Omega 3 and Omega 6 Fatty Acids
Why is Omega-3 important in diet?
Omega 3 fatty acids are essential for not only a healthy brain but are also vital for many other important functions in the body. These fatty acids form parts of each and every cell in the body, they influence genetics throughout the life cycle, help increase immunity, prevent inflammations and infections, keep blood viscosity in control, prevent cardiac arrhythmia, and aid in calcium absorption. Omega-3 fats are part of important brain chemicals and are essential for building and repairing of brain cells. These are also important for brain cell communication.
Omega 6 Fatty Acids
Omega-6 fats are more or less considered healthy as these are Poly Unsaturated Fatty Acids (PUFA), but in fact they hinder with the productivity and good effects on Omega-3 fats and are considered unhealthy and disease promoting. Sources of high amounts of Omega-6 fats are soybean oil, sunflower oil, cottonseed oil, corn oil, salad dressings and margarine. Non vegetarian sources are meat and poultry. It is indeed difficult to completely avoid consuming omega 6 fatty acids, but more importantly a balance is required in consumption of both Omega 3 and Omega 6 fats.Research and studies have shown that present day lifestyles and food trends are increasing the amount of Omega-6 consumption whereas consumption of Omega-3 oils is decreasing. This is leading to increase in chronic diseases in many parts of the world. The consumption of Omega 3 fatty acids has to be increased to balance the high consumption of Omega 6 fats.
Including a single Omega-3 rich source in diet would be insufficient in providing all kinds of omega-3 fatty acids. ALA (alphalinolenic Acid – short chain), EPA (Eicosapentaenoic acid – long chain) and DHA (docosahexaenoic acid – long chain) form the Omega-3 fat family and LA (Linoleic acid) and AA (Arachidonic acid) form the Omega-6 fat family.

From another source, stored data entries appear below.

theorem execReceiveMapLoad_mask {qs : List Area}
    (hc : covers qs [.time, .hif, .cmb, .blk, .cnv, .fio, .mir, .bog, .wag, .twn, .leg, .out, .freeIdx] = true)
    (p : Pair) (s : State) :
    nextMask qs s (execReceiveMapLoad p s) = s.mask qs := by
  simp (disch := first | exact hc | exact covers_trans hc rfl | exact doReceiveMapLoad_mask (covers_trans hc rfl) _ _) only [
    execReceiveMapLoad, doReceiveMapLoad_mask, State.asChange_mask, apply_ite (State.mask qs), ite_self,
    apply_ite (nextMask qs s), nextMask_next]

theorem execDacTableLoad_mask {qs : List Area}
    (hc : covers qs [.time, .hif, .cmb, .blk, .cnv, .fio, .mir, .bog, .wag, .twn, .leg, .out, .freeIdx] = true)
    (p : Pair) (s : State) :
    nextMask qs s (execDacTableLoad p s) = s.mask qs := by
  simp (disch := first | exact hc | exact covers_trans hc rfl | exact doDacTableLoad_mask (covers_trans hc rfl) _ _) only [
    execDacTableLoad, doDacTableLoad_mask, State.asChange_mask, apply_ite (State.mask qs), ite_self,
    apply_ite (nextMask qs s), nextMask_next]

theorem execHoldPolicyTableLoad_mask {qs : List Area}
    (hc : covers qs [.time, .hif, .cmb, .blk, .cnv, .fio, .mir, .bog, .wag, .twn, .leg, .out, .freeIdx] = true)
    (p : Pair) (s : State) :
    nextMask qs s (execHoldPolicyTableLoad p s) = s.mask qs := by
  simp (disch := first | exact hc | exact covers_trans hc rfl | exact doHoldPolicyTableLoad_mask (covers_trans hc rfl) _ _) only [
    execHoldPolicyTableLoad, doHoldPolicyTableLoad_mask, State.asChange_mask, apply_ite (State.mask qs), ite_self,
    apply_ite (nextMask qs s), nextMask_next]

theorem execCoefficientLoad_mask {qs : List Area}
    (hc : covers qs [.time, .hif, .cmb, .blk, .cnv, .fio, .mir, .bog, .wag, .twn, .leg, .out, .freeIdx] = true)
    (p : Pair) (s : State) :
    nextMask qs s (execCoefficientLoad p s) = s.mask qs := by
  simp (disch := first | exact hc | exact covers_trans hc rfl | exact doCoefficientLoad_mask (covers_trans hc rfl) _ _) only [
    execCoefficientLoad, doCoefficientLoad_mask, State.asChange_mask, apply_ite (State.mask qs), ite_self,
    apply_ite (nextMask qs s), nextMask_next]

theorem execChannelTableLoad_mask {qs : List Area}
    (hc : covers qs [.time, .hif, .cmb, .blk, .cnv, .fio, .mir, .bog, .wag, .twn, .leg, .out, .freeIdx] = true)
    (p : Pair) (s : State) :
    nextMask qs s (execChannelTableLoad p s) = s.mask qs := by
  simp (disch := first | exact hc | exact covers_trans hc rfl | exact doChannelTableLoad_mask (covers_trans hc rfl) _ _) only [
    execChannelTableLoad, doChannelTableLoad_mask, State.asChange_mask, apply_ite (State.mask qs), ite_self,
    apply_ite (nextMask qs s), nextMask_next]

theorem State.loadItem_mask {qs : List Area}
    (hc : covers qs [.time, .hif, .cmb, .blk, .cnv, .fio, .mir, .bog, .wag, .twn, .leg, .out, .freeIdx] = true)
    (s : State) (it : PersistItem) :
    (State.loadItem s it).mask qs = s.mask qs := by
  unfold State.loadItem
  repeat' split
  all_goals first | rfl | simp (disch := first | exact hc | exact covers_trans hc rfl) only [State.runApart_mask, State.loadApart_mask,
      apply_ite (State.mask qs), ite_self]

theorem execRotate_mask {qs : List Area}
    (hc : covers qs [.time, .hif, .cmb, .blk, .cnv, .fio, .mir, .bog, .wag, .twn, .leg, .out, .freeIdx] = true)
    (p : Pair) (s : State) :
    nextMask qs s (execRotate p s) = s.mask qs := by
  simp (disch := first | exact hc | exact covers_trans hc rfl | exact doRotate_mask (covers_trans hc rfl) _ _) only [
    execRotate, doRotate_mask, State.asChange_mask, apply_ite (State.mask qs), ite_self, apply_ite (nextMask qs s),
    nextMask_next]

theorem execMireStop_mask {qs : List Area}
    (hc : covers qs [.time, .hif, .cmb, .blk, .cnv, .fio, .mir, .bog, .wag, .twn, .leg, .out, .freeIdx] = true)
    (p : Pair) (s : State) :
    nextMask qs s (execMireStop p s) = s.mask qs := by
  simp (disch := first | exact hc | exact covers_trans hc rfl | exact doMireStop_mask (covers_trans hc rfl) _ _) only [
    execMireStop, doMireStop_mask, State.asChange_mask, apply_ite (State.mask qs), ite_self,
    apply_ite (nextMask qs s), nextMask_next]

theorem execGpWrite_mask {qs : List Area} (hc : covers qs [.hif, .leg, .out] = true) (p : Pair) (s : State) :
    nextMask qs s (execGpWrite p s) = s.mask qs := by
  simp (disch := first | exact hc | exact covers_trans hc rfl | exact doGpWrite_mask (covers_trans hc rfl) _ _) only [
    execGpWrite, doGpWrite_mask, State.asOwnChange_mask, apply_ite (State.mask qs), ite_self,
    apply_ite (nextMask qs s), nextMask_next]

theorem execMaskTableLoad_mask {qs : List Area}
    (hc : covers qs [.time, .hif, .cmb, .blk, .cnv, .fio, .mir, .bog, .wag, .twn, .leg, .out, .freeIdx] = true)
    (p : Pair) (s : State) :
    nextMask qs s (execMaskTableLoad p s) = s.mask qs := by
  simp (disch := first | exact hc | exact covers_trans hc rfl | exact doMaskTableLoad_mask (covers_trans hc rfl) _ _) only [
    execMaskTableLoad, doMaskTableLoad_mask, State.asChange_mask, apply_ite (State.mask qs), ite_self,
    apply_ite (nextMask qs s), nextMask_next]

theorem execInputMapLoad_mask {qs : List Area}
    (hc : covers qs [.time, .hif, .cmb, .blk, .cnv, .fio, .mir, .bog, .wag, .twn, .leg, .out, .freeIdx] = true)
    (p : Pair) (s : State) :
    nextMask qs s (execInputMapLoad p s) = s.mask qs := by
  simp (disch := first | exact hc | exact covers_trans hc rfl | exact doInputMapLoad_mask (covers_trans hc rfl) _ _) only [
    execInputMapLoad, doInputMapLoad_mask, State.asChange_mask, apply_ite (State.mask qs), ite_self,
    apply_ite (nextMask qs s), nextMask_next]

theorem execTimeSet_mask {qs : List Area}
    (hc : covers qs [.time, .hif, .cmb, .blk, .cnv, .fio, .mir, .bog, .wag, .twn, .leg, .out, .freeIdx] = true)
    (p : Pair) (s : State) :
    nextMask qs s (execTimeSet p s) = s.mask qs := by
  simp (disch := first | exact hc | exact covers_trans hc rfl | exact doTimeSet_mask (covers_trans hc rfl) _ _) only [
    execTimeSet, doTimeSet_mask, State.asChange_mask, apply_ite (State.mask qs), ite_self, apply_ite (nextMask qs s),
    nextMask_next]

theorem execCalMeasure_mask {qs : List Area}
    (hc : covers qs [.time, .hif, .cmb, .blk, .cnv, .fio, .mir, .bog, .wag, .twn, .leg, .out, .freeIdx] = true)
    (p : Pair) (s : State) :
    nextMask qs s (execCalMeasure p s) = s.mask qs := by
  simp (disch := first | exact hc | exact covers_trans hc rfl | exact doCalMeasure_mask (covers_trans hc rfl) _ _) only [
    execCalMeasure, doCalMeasure_mask, State.asChange_mask, apply_ite (State.mask qs), ite_self,
    apply_ite (nextMask qs s), nextMask_next]

theorem execUrgent_mask {qs : List Area}
    (hc : covers qs [.time, .hif, .cmb, .blk, .cnv, .fio, .mir, .bog, .wag, .twn, .leg, .out, .freeIdx] = true)
    (p : Pair) (s : State) :
    nextMask qs s (execUrgent p s) = s.mask qs := by
  simp (disch := first | exact hc | exact covers_trans hc rfl | exact doUrgent_mask (covers_trans hc rfl) _ _) only [
    execUrgent, doUrgent_mask, State.asChange_mask, apply_ite (State.mask qs), ite_self, apply_ite (nextMask qs s),
    nextMask_next]

theorem execOutputMapLoad_mask {qs : List Area}
    (hc : covers qs [.time, .hif, .cmb, .blk, .cnv, .fio, .mir, .bog, .wag, .twn, .leg, .out, .freeIdx] = true)
    (p : Pair) (s : State) :
    nextMask qs s (execOutputMapLoad p s) = s.mask qs := by
  simp (disch := first | exact hc | exact covers_trans hc rfl | exact doOutputMapLoad_mask (covers_trans hc rfl) _ _) only [
    execOutputMapLoad, doOutputMapLoad_mask, State.asChange_mask, apply_ite (State.mask qs), ite_self,
    apply_ite (nextMask qs s), nextMask_next]

theorem execDacCoefficientLoad_mask {qs : List Area}
    (hc : covers qs [.time, .hif, .cmb, .blk, .cnv, .fio, .mir, .bog, .wag, .twn, .leg, .out, .freeIdx] = true)
    (p : Pair) (s : State) :
    nextMask qs s (execDacCoefficientLoad p s) = s.mask qs := by
  simp (disch := first | exact hc | exact covers_trans hc rfl | exact doDacCoefficientLoad_mask (covers_trans hc rfl) _ _) only [
    execDacCoefficientLoad, doDacCoefficientLoad_mask, State.asChange_mask, apply_ite (State.mask qs), ite_self,
    apply_ite (nextMask qs s), nextMask_next]

theorem execInputTableLoad_mask {qs : List Area}
    (hc : covers qs [.time, .hif, .cmb, .blk, .cnv, .fio, .mir, .bog, .wag, .twn, .leg, .out, .freeIdx] = true)
    (p : Pair) (s : State) :
    nextMask qs s (execInputTableLoad p s) = s.mask qs := by
  simp (disch := first | exact hc | exact covers_trans hc rfl | exact doInputTableLoad_mask (covers_trans hc rfl) _ _) only [
    execInputTableLoad, doInputTableLoad_mask, State.asChange_mask, apply_ite (State.mask qs), ite_self,
    apply_ite (nextMask qs s), nextMask_next]

theorem execHpAck_mask {qs : List Area} (hc : covers qs [.hif, .leg, .out] = true) (p : Pair) (s : State) :
    nextMask qs s (execHpAck p s) = s.mask qs := by
  simp (disch := first | exact hc | exact covers_trans hc rfl | exact doHpAck_mask (covers_trans hc rfl) _ _) only [
    execHpAck, doHpAck_mask, State.asOwnChange_mask, apply_ite (State.mask qs), ite_self, apply_ite (nextMask qs s),
    nextMask_next]

end Sys2Proof.Machine
end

ALA is found in plant sources whereas EPA and DHA are obtained from fish and seafood. All three forms of Omega 3 fats are essential and important. ALA is not sufficiently converted to EPA and DHA and therefore eating plant based omega 3 fats will not provide enough DHA. Please refer the following food sources for Omega 3 fats.

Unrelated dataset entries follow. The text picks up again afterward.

-- ==== Sys2Proof/Laws/FrameTwin.lean ====
section
/-! SUPPORT. Which parts of the State the definitions of Machine/Twin.lean leave alone: one lemma each, for every set of parts
that covers those it changes. -/

set_option linter.unusedSimpArgs false
set_option linter.unreachableTactic false
set_option linter.unusedTactic false

namespace Sys2Proof.Machine

theorem State.setTwn_mask {qs : List Area} (hc : covers qs [.twn] = true) (s : State) (t : TwnState) :
    (State.setTwn s t).mask qs = s.mask qs := by
  simp (disch := exact covers_trans hc rfl) only [State.setTwn, State.mask_twn, apply_ite (State.mask qs), ite_self]

theorem State.carryLink_mask {qs : List Area} (hc : covers qs [.time, .hif, .stp, .wag, .out] = true) (s : State) :
    (State.carryLink s).mask qs = s.mask qs := by
  simp (disch := first | exact hc | exact covers_trans hc rfl) only [State.carryLink, State.recomputeRelay_mask,
    State.rateFromTb0_mask, State.setLock_mask, State.setWag_mask, apply_ite (State.mask qs), ite_self]

theorem State.refreshAct_mask {qs : List Area} (hc : covers qs [.fio, .twn] = true) (s : State) :
    (State.refreshAct s).mask qs = s.mask qs := by
  unfold State.refreshAct
  repeat' split
  all_goals first | rfl | simp (disch := first | exact hc | exact covers_trans hc rfl) only [State.setTwn_mask, State.sendDown_mask,
      apply_ite (State.mask qs), ite_self]

theorem State.applyChange_mask {qs : List Area}
    (hc : covers qs [.time, .hif, .stp, .cmb, .blk, .cnv, .fio, .mir, .bog, .wag, .twn, .leg, .out, .freeIdx] = true) (s : State) (c : Word × Nat × List Byte × List Byte) :
    (State.applyChange s c).mask qs = s.mask qs := by
  unfold State.applyChange
  try dsimp only
  repeat' first
    | with_reducible rfl
    | simp (disch := first | exact hc | exact covers_trans hc rfl) only [State.mask_stp, State.runApart_mask,
        State.cancelStep_mask, State.enterStep_mask, apply_ite (State.mask qs), ite_self]
    | split

theorem State.applyMirrored_mask {qs : List Area}
    (hc : covers qs [.time, .hif, .stp, .cmb, .blk, .cnv, .fio, .mir, .bog, .wag, .twn, .leg, .out, .freeIdx] = true) (s : State) :
    (State.applyMirrored s).mask qs = s.mask qs := by
  unfold State.applyMirrored
  try dsimp only
  repeat' first
    | with_reducible rfl
    | simp (disch := first | exact hc | exact covers_trans hc rfl) only [State.setTwn_mask, State.applyChange_mask,
        apply_ite (State.mask qs), ite_self]
    | split
    | with_reducible refine (foldl_mask _ (fun s x => ?_) _ _).trans ?_
    | with_reducible refine (foldl_mask_fst _ (fun x a => ?_) _ _).trans ?_

theorem State.becomeHolder_mask {qs : List Area}
    (hc : covers qs [.time, .hif, .stp, .cmb, .blk, .cnv, .fio, .mir, .bog, .wag, .twn, .leg, .out, .freeIdx] = true) (s : State) :
    (State.becomeHolder s).mask qs = s.mask qs := by
  simp (disch := first | exact hc | exact covers_trans hc rfl) only [State.becomeHolder, State.mask_cmb,
    State.carryLink_mask, State.refreshAct_mask, State.setTwn_mask, State.applyMirrored_mask,
    apply_ite (State.mask qs), ite_self]

theorem execTakeover_mask {qs : List Area}
    (hc : covers qs [.time, .hif, .stp, .cmb, .blk, .cnv, .fio, .mir, .bog, .wag, .twn, .leg, .peat, .out, .freeIdx] = true) (s : State) :
    nextMask qs s (execTakeover s) = s.mask qs := by
  simp (disch := first | exact hc | exact covers_trans hc rfl) only [execTakeover, State.countLogic_mask,
    State.raise_mask, State.setTwn_mask, State.becomeHolder_mask, State.tookFree_mask, apply_ite (State.mask qs),
    ite_self, apply_ite (nextMask qs s), nextMask_next]

theorem State.loseTb3_mask {qs : List Area} (hc : covers qs [.time, .hif, .out] = true) (s : State) :
    (State.loseTb3 s).mask qs = s.mask qs := by
  simp (disch := first | exact hc | exact covers_trans hc rfl) only [State.loseTb3, State.setTime_mask,
    State.setLock_mask, apply_ite (State.mask qs), ite_self]

theorem execTwinLinkLost_mask {qs : List Area}
    (hc : covers qs [.time, .hif, .stp, .cmb, .blk, .cnv, .fio, .mir, .bog, .wag, .twn, .leg, .out, .freeIdx] = true) (s : State) :
    nextMask qs s (execTwinLinkLost s) = s.mask qs := by
  simp (disch := first | exact hc | exact covers_trans hc rfl) only [execTwinLinkLost, State.loseTb3_mask,
    State.raise_mask, State.setTwn_mask, State.applyMirrored_mask, apply_ite (State.mask qs), ite_self,
    apply_ite (nextMask qs s), nextMask_next]

theorem State.leaveStep_mask {qs : List Area} (hc : covers qs [.twn] = true) (s : State) :
    (State.leaveStep s).mask qs = s.mask qs := by
  simp (disch := first | exact hc | exact covers_trans hc rfl) only [State.leaveStep, State.setTwn_mask,
    apply_ite (State.mask qs), ite_self]

theorem State.linkFrame_mask {qs : List Area} (hc : covers qs [.twn] = true) (s : State) :
    (State.linkFrame s).mask qs = s.mask qs := by
  simp (disch := first | exact hc | exact covers_trans hc rfl) only [State.linkFrame, State.setTwn_mask,
    apply_ite (State.mask qs), ite_self]

theorem execChangeAck_mask {qs : List Area}
    (hc : covers qs [.time, .hif, .cmb, .blk, .cnv, .fio, .mir, .bog, .wag, .twn, .leg, .out, .freeIdx] = true)
    (seq : Word) (s : State) :
    nextMask qs s (execChangeAck seq s) = s.mask qs := by
  simp (disch := first | exact hc | exact covers_trans hc rfl) only [execChangeAck, State.linkFrame_mask,
    State.acceptChange_mask, apply_ite (State.mask qs), ite_self, apply_ite (nextMask qs s), nextMask_next]

theorem State.sendLease_mask {qs : List Area} (hc : covers qs [.out] = true) (s : State) (type : Nat)
    (member : Bool) (seq : BitVec 8) (n : Nat) :
    (State.sendLease s type member seq n).mask qs = s.mask qs := by
  simp (disch := first | exact hc | exact covers_trans hc rfl) only [State.sendLease, State.emitOut_mask,
    apply_ite (State.mask qs), ite_self]

theorem State.leaseWindow_mask {qs : List Area} (hc : covers qs [.wag] = true) (s : State) (type : Nat)
    (seq : BitVec 8) (n : Nat) :
    (State.leaseWindow s type seq n).mask qs = s.mask qs := by
  simp (disch := first | exact hc | exact covers_trans hc rfl) only [State.leaseWindow, State.txWrite_mask,
    apply_ite (State.mask qs), ite_self]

Foods Sources for Omega-3 Fats:
EPA and DHA Sources: Salmon, herring, anchovies, sardines and mackerel. Avoiding predator fish like shark, king mackerel etc can help reducing intake of heavy metals like mercury. Eating a variety of fish also is beneficial for intake of more types of long chain Omega-3 fatty acids.
ALA Sources: Flaxseeds, walnuts, legumes, olive oil, canola oil, blueberries, raspberries, and green leafy vegetables.
For vegetarians and vegans, EPA and DHA intake can be a challenge and they can opt for sea algae or plankton based foods or Omega-3 supplements.